Data to process:
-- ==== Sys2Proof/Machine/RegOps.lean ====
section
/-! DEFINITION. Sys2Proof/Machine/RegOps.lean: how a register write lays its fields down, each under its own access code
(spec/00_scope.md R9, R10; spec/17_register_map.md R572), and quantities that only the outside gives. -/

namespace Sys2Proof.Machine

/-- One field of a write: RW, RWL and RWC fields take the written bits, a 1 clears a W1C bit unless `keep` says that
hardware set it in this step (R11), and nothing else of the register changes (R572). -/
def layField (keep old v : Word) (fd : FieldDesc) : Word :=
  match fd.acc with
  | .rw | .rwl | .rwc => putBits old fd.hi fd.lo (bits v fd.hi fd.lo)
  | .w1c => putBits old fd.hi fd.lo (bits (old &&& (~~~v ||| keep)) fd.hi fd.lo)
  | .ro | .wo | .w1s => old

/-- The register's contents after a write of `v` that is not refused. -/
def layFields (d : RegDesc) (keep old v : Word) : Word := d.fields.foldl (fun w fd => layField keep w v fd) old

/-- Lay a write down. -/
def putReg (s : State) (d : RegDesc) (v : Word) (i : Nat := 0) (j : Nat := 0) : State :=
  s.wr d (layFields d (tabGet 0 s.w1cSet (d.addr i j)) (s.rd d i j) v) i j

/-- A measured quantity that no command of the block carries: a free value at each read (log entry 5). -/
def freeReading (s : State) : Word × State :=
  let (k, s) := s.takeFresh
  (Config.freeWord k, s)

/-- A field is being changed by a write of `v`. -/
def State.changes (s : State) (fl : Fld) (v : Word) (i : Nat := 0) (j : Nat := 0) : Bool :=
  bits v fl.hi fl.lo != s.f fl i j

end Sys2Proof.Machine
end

==

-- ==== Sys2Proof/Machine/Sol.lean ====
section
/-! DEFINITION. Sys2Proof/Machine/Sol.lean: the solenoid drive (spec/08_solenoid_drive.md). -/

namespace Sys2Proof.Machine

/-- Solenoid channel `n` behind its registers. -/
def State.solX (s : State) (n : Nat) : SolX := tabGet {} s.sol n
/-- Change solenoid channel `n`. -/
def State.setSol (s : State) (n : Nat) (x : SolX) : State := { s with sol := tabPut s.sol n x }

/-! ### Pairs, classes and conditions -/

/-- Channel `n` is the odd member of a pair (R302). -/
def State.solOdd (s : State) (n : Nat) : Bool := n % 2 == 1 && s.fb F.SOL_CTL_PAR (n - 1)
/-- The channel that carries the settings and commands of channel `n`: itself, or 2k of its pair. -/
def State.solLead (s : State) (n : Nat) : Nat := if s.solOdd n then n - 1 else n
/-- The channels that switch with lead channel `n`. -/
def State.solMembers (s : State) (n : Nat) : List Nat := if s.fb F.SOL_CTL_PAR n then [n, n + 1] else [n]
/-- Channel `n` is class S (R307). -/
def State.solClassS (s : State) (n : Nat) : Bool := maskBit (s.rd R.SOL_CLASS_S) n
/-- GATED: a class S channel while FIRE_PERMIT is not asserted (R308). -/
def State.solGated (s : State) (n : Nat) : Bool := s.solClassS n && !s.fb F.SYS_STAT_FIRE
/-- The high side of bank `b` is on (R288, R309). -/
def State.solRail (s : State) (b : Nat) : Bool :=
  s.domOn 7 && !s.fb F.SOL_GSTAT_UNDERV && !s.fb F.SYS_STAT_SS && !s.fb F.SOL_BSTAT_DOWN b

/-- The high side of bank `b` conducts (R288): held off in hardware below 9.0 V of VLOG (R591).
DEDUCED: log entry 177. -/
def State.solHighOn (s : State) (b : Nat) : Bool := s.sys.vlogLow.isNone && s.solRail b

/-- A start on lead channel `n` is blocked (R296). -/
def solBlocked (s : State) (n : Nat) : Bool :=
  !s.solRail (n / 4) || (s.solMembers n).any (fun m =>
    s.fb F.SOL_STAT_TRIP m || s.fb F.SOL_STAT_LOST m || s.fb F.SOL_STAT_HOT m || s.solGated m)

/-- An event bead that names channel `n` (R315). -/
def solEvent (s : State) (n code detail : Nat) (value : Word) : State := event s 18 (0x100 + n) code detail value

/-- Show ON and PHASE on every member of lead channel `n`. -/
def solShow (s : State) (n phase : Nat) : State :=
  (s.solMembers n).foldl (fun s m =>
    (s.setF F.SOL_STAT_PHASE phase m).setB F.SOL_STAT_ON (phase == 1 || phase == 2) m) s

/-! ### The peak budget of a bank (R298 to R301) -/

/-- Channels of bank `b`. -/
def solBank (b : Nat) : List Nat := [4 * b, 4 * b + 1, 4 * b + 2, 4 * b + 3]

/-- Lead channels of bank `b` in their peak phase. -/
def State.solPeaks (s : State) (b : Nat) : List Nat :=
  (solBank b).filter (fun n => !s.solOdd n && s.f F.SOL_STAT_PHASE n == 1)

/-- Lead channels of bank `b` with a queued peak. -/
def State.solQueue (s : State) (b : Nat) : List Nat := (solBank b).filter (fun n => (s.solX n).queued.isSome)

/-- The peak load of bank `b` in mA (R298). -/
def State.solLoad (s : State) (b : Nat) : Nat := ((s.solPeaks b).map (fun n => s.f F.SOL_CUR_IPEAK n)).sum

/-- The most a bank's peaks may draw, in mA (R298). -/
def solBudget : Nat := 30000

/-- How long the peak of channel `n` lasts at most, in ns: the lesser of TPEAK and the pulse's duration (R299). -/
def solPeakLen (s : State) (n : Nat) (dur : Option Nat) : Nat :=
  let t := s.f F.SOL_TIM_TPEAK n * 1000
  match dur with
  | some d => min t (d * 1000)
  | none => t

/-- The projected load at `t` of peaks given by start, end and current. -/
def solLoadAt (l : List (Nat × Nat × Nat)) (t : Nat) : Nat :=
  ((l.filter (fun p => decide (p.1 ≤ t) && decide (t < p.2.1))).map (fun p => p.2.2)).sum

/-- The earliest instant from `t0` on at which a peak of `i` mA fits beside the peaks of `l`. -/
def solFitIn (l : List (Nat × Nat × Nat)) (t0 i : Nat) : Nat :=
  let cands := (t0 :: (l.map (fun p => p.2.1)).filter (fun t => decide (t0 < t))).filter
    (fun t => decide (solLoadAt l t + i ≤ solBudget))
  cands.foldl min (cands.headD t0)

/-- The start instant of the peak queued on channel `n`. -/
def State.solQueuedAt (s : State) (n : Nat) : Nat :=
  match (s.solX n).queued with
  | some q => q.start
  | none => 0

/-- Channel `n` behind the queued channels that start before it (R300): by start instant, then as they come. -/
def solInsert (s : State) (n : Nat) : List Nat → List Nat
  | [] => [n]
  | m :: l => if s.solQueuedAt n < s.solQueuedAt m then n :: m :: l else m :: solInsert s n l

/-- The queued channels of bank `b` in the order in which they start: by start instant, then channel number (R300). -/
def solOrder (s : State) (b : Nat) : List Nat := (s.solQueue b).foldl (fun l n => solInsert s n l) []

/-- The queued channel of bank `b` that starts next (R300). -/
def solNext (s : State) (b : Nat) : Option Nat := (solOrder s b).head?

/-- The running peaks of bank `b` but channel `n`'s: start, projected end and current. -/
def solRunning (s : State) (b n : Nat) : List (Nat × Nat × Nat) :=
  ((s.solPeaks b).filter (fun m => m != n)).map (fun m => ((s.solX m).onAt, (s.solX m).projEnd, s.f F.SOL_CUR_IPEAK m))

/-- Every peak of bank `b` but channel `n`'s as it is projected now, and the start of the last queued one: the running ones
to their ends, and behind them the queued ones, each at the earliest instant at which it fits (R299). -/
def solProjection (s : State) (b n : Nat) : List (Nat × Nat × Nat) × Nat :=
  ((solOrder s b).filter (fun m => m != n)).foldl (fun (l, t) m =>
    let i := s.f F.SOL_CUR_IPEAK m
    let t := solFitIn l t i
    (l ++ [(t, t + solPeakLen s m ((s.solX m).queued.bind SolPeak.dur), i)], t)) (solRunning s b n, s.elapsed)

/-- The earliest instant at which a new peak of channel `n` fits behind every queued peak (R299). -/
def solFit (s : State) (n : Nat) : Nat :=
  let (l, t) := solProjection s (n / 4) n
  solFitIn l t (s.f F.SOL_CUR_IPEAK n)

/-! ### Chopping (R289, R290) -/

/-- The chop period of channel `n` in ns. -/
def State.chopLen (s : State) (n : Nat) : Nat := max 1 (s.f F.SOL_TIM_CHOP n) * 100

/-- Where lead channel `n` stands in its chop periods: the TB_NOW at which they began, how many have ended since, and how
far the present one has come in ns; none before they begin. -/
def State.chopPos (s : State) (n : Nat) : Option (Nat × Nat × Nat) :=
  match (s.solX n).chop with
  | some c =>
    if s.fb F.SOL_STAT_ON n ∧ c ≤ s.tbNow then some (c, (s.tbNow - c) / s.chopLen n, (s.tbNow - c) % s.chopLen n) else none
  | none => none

Work to complete:
Copy out the lines above exactly, beginning at the one that contains "-- ==== Sys2Proof/Machine/RegOps.lean" and ending at the one that contains "not refused. -/".

Reply to the task:
-- ==== Sys2Proof/Machine/RegOps.lean ====
section
/-! DEFINITION. Sys2Proof/Machine/RegOps.lean: how a register write lays its fields down, each under its own access code
(spec/00_scope.md R9, R10; spec/17_register_map.md R572), and quantities that only the outside gives. -/

namespace Sys2Proof.Machine

/-- One field of a write: RW, RWL and RWC fields take the written bits, a 1 clears a W1C bit unless `keep` says that
hardware set it in this step (R11), and nothing else of the register changes (R572). -/
def layField (keep old v : Word) (fd : FieldDesc) : Word :=
  match fd.acc with
  | .rw | .rwl | .rwc => putBits old fd.hi fd.lo (bits v fd.hi fd.lo)
  | .w1c => putBits old fd.hi fd.lo (bits (old &&& (~~~v ||| keep)) fd.hi fd.lo)
  | .ro | .wo | .w1s => old

/-- The register's contents after a write of `v` that is not refused. -/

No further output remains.